Klopp, known for being mild-mannered, friendly and generous with his time over the course of his 6 years with the Merseyside team, is said to be coping poorly with his team’s shoddy performances of late, with their home defeat to Burnley said to have pushed the German into ‘Michael Douglas’ territory.
Sources close to Klopp say that his trademark wide grin has gotten ‘a little creepy’ lately, and that his Premier League-winning team’s spate of poor form and injuries are ‘red flags he’s about to blow’, especially when coupled with the fact that he’s watched Falling Down on Netflix 14 times in the last 10 days.
“It could be anything that sets him off; bad traffic, stub his toe, being held to a nil-all draw at Tottenham on Thursday – anything” worried one member of the Liverpool backroom staff, strapping on a kevlar vest under his jacket.
“I mean, did you see the row he had with Sean Dyche in the tunnel the other day?

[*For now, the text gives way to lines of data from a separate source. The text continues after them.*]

/-- Flush a ring: staging is cut, items that have not started complete with `FLUSHED`. Items that wait for the management
core have not started (03 R94). -/
def State.ringFlush (s : State) (r : Nat) : State :=
  let x := s.ring r
  let s := if x.stg = [] then s
    else ((s.setRing r { x with stg := [], cut := true }).setFld CMD_STAT.DISCARD 1 r).setFld CMD_STAT.FLUSHED 1 r
  let items := (s.ring r).items
  let mine := (s.mcQueue.filter (fun o => o.ofRing r)).filterMap (fun o => o.item)
  let s := State.setRing { s with mcQueue := s.mcQueue.filter (fun o => !o.ofRing r) } r { s.ring r with items := [] }
  (mine ++ items.map (fun i => (i.handle, bvBits (i.words.getD 0 0) 0 8))).foldl (fun s e => s.ringDone e.1 e.2 1 0) s

/-- `RING_FLUSH` (16 R511). -/
def execRingFlush (r : RingId) (s : State) : Host.Outcome State Fault Refusal := .next (s.ringFlush r)

/-- `RING_ENABLE_WRITE` (16 R509, R520, 19 R568): `CLOG` changes only while `EN` is 0; `EN` going to 1 zeroes bytes 4 to 63;
no ring is enabled during a start. -/
def execRingEnableWrite (r : RingId) (data : Word) (s : State) : Host.Outcome State Fault Refusal :=
  let was := s.bit RING_CTL.EN r
  let clog := bvBits data 2 4
  let s := if !was ∧ 6 ≤ clog ∧ clog ≤ 12 then s.setFld RING_CTL.CLOG clog r else s
  let on := data.getLsbD 1 && s.fld MC_BOOT_STAT.RESULT ≠ 0
  let s := s.setFld RING_CTL.EN on.toNat r
  .next (if on ∧ !was then (s.ringPut r (s.fld CQ_BASE.OFFSET r * 4096 + 4) 60 0).ringDrain r else s)

/-- `CQ_CONS_WRITE` (16 R509): ignored where it moves backwards or past `PROD`. -/
def execCqConsWrite (r : RingId) (data : Word) (s : State) : Host.Outcome State Fault Refusal :=
  let c := s.fld CQ_CONS.CONS r
  .next (if (s.fld CQ_PROD.PROD r + 2 ^ 32 - c) % 2 ^ 32 < (data.toNat + 2 ^ 32 - c) % 2 ^ 32 then s.bumpErr RING_ERR.DROP r
    else s.setFld CQ_CONS.CONS data.toNat r)

/-! ### Commands (16 R508, R514) -/

/-- Start the oldest item of a ring, if it has an opcode. -/
def State.ringTake (s : State) (r op : Nat) : Option (RingItem × State) :=
  let x := s.ring r
  match x.items with
  | i :: is => if bvBits (i.words.getD 0 0) 0 8 = op then some (i, s.setRing r { x with items := is }) else none
  | [] => none

/-- A word of an item. -/
def RingItem.w (i : RingItem) (n : Nat) : Dword := i.words.getD n 0

/-- `NOP` (16 R508, R510). -/
def execNop (r : RingId) (s : State) : Host.Outcome State Fault Refusal :=
  .next (match s.ringTake r 1 with
    | some (i, s) => s.ringDone i.handle 1 0 0
    | none => s)

/-- The 32 bytes of a keep entry (16 R514). -/
def KeepEnt.bytes (k : KeepEnt) : Nat :=
  (if k.cellar then 2 else 1) + k.part * 2 ^ 8
  + (k.encrypt.toNat + k.shared.toNat * 2 + k.lost.toNat * 4 + k.active.toNat * 8) * 2 ^ 16
  + (if k.cellar then k.pos * 2 ^ 48 else k.imode * 2 ^ 24 + k.vat * 2 ^ 32 + k.crock * 2 ^ 40)
  + k.base * 2 ^ 64 + k.size * 2 ^ 80 + k.tag.toNat * 2 ^ 128 + k.seq.toNat * 2 ^ 192

/-- `KEEP_QUERY` (16 R508, R514): the table goes to a window of `OWNER` 0x40. -/
def execKeepQuery (r : RingId) (s : State) : Host.Outcome State Fault Refusal :=
  .next (match s.ringTake r 7 with
    | none => s
    | some (i, s) =>
      let off := bvBits (i.w 1) 0 44
      let places := (List.range 128).map (fun e => s.hostMap (off + 32 * e) none true)
      if places.contains none ∨ off % 32 ≠ 0 then s.ringDone i.handle 7 5 0
      else
        let s := (List.range 128).foldl (fun (s : State) e => match s.hostMap (off + 32 * e) none true with
          | some (h, rid) => s.hostPost h rid 32 (match smFind s.keep e with
            | some k => k.bytes
            | none => 0)
          | none => s) s
        s.ringDone i.handle 7 0 s.keep.length)
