-- ==== Sys2Proof/Machine/Twin.lean ====
section
/-! DEFINITION. Twin pairs: the delay ring and the comparators, the states of a pair, notices, and the synchronisation of a
follower (20 R594 to R613). -/

namespace Sys2Proof.Machine

open Sys2Proof

/-! ### The delay ring (20 R599) -/

/-- An entry of the ring. -/
def State.twinEnt (s : State) (i : Nat) : Option TwinEnt := smGet none s.twinRing i
def State.setTwinEnt (s : State) (i : Nat) (x : Option TwinEnt) : State := { s with twinRing := smSet none s.twinRing i x }

/-- The key of a record, its count and its signature (20 R598). -/
def recKey (r : BitVec 124) : Nat := bvBits r 0 46
def recCount (r : BitVec 124) : Nat := bvBits r 46 13
def recSig (r : BitVec 124) : Dword := (r >>> 59).setWidth 64

/-- The record of a window (20 R598). -/
def recOf (v st : Nat) (w : Nat × Nat × Dword) : BitVec 124 :=
  BitVec.ofNat 124 (v + st * 2 ^ 6 + w.1 % 2 ^ 32 * 2 ^ 14 + w.2.1 * 2 ^ 46 + w.2.2.toNat * 2 ^ 59)

/-- The entry that holds a key. -/
def State.twinFind (s : State) (key : Nat) : Option (Nat × TwinEnt) :=
  s.twinRing.findSome? (fun (i, e) => match e with
    | some x => if recKey x.word = key then some (i, x) else none
    | none => none)

/-- The next free entry, in the order of allocation. -/
def State.twinFree (s : State) : Option Nat :=
  ((List.range 4096).map (fun i => (s.twinNext + i) % 4096)).find? (fun i => (s.twinEnt i).isNone)

/-- The ring is cleared. -/
def State.twinClear (s : State) : State := { s with twinRing := [], twinNext := 0 }

/-! ### States (20 R602, R603, R611) -/

/-- The state of the pair. -/
def State.twinState (s : State) : Nat := s.fld TWIN_STAT.STATE

/-- Enter a state. A stream waits only while events are signed (20 R598). -/
def State.twinEnter (s : State) (st : Nat) : State :=
  let s := s.setFld TWIN_STAT.STATE st
  if st = 3 ∨ st = 4 then s else { s with twinWait := [] }

/-- A fault record of this chapter. -/
def twinRec (cls info : Nat) : FRec := { cls := cls, unit := 0x0C, info := info }

/-- `DIVERGED` (20 R600, R604): with a first divergence of this device's own, or by a notice. -/
def State.twinDiverge (s : State) (d : Option (Nat × Nat × Dword × Dword)) : State :=
  if s.twinState ≠ 3 then s
  else
    let s := match d with
      | some (key, kind, own, peer) =>
        ((s.setReg TWIN_DIV (BitVec.ofNat 64 (key + kind * 2 ^ 46))).setReg TWIN_DIVSIG own 0).setReg TWIN_DIVSIG peer 1
      | none => s
    let s := (s.twinEnter 5).setFld TWIN_EVT.DIV 1
    (s.fault (twinRec 0x60 (s.fld TWIN_DIV.KIND))).twinNotice 1

/-- A comparator fault (20 R601): `UNCHECKED`. One that meets another state only shows in `TWIN_EVT` (20 R605, R612). -/
def State.twinCmpFault (s : State) (info : Nat) : State :=
  if s.twinState ≠ 3 then s.setFld TWIN_EVT.CMP 1
  else (((s.twinEnter 4).setFld TWIN_EVT.CMP 1).fault (twinRec 0x61 info)).twinNotice 2

/-- A twin integrity fault (20 R601, R603): `BROKEN`, with pool 0xE excluded from the ledger. -/
def State.twinBroken (s : State) (info : Nat) : State :=
  if s.twinState ≠ 3 ∧ s.twinState ≠ 4 then s
  else
    let s := ((s.twinEnter 7).twinClear).setFld TWIN_EVT.INTEG 1
    ((s.exclude 14 0).fault (twinRec 0x62 info)).twinNotice 3

/-- The partner is lost (20 R603): `ALONE`. -/
def State.twinAlone (s : State) (info : Nat) : State :=
  if s.twinState ≠ 3 ∧ s.twinState ≠ 4 ∧ s.twinState ≠ 5 then s
  else (((s.twinEnter 6).twinClear).setFld TWIN_EVT.ALONE 1).fault (twinRec 0x63 info)

/-- A divergence (20 R600, R602): in `UNCHECKED` it is counted. -/
def State.twinMismatch (s : State) (key kind : Nat) (own peer : Dword) : State :=
  if s.twinState = 4 then s.bumpErr TWIN_ERR0.SUSPECT else s.twinDiverge (some (key, kind, own, peer))
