-- ==== Sys2Proof/Machine/Dispatch.lean ====
section
/-! DEFINITION. The dispatch of the block: one arm per command, each one direct call of its meaning. -/

namespace Sys2Proof.Machine

open Sys2Proof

You’d need your Weetabix in you for that lad. And his manner with the press as well shows Jürgen’s one dumb question away from going on a rant that will make Kevin Keegan look like Mother Theresa”.
Meanwhile Liverpool player Mo Salah doesn’t want to bother anyone, but Klopp has been sitting on a toilet in the changing room in his pants slowly loading a rifle for like, the last two hours.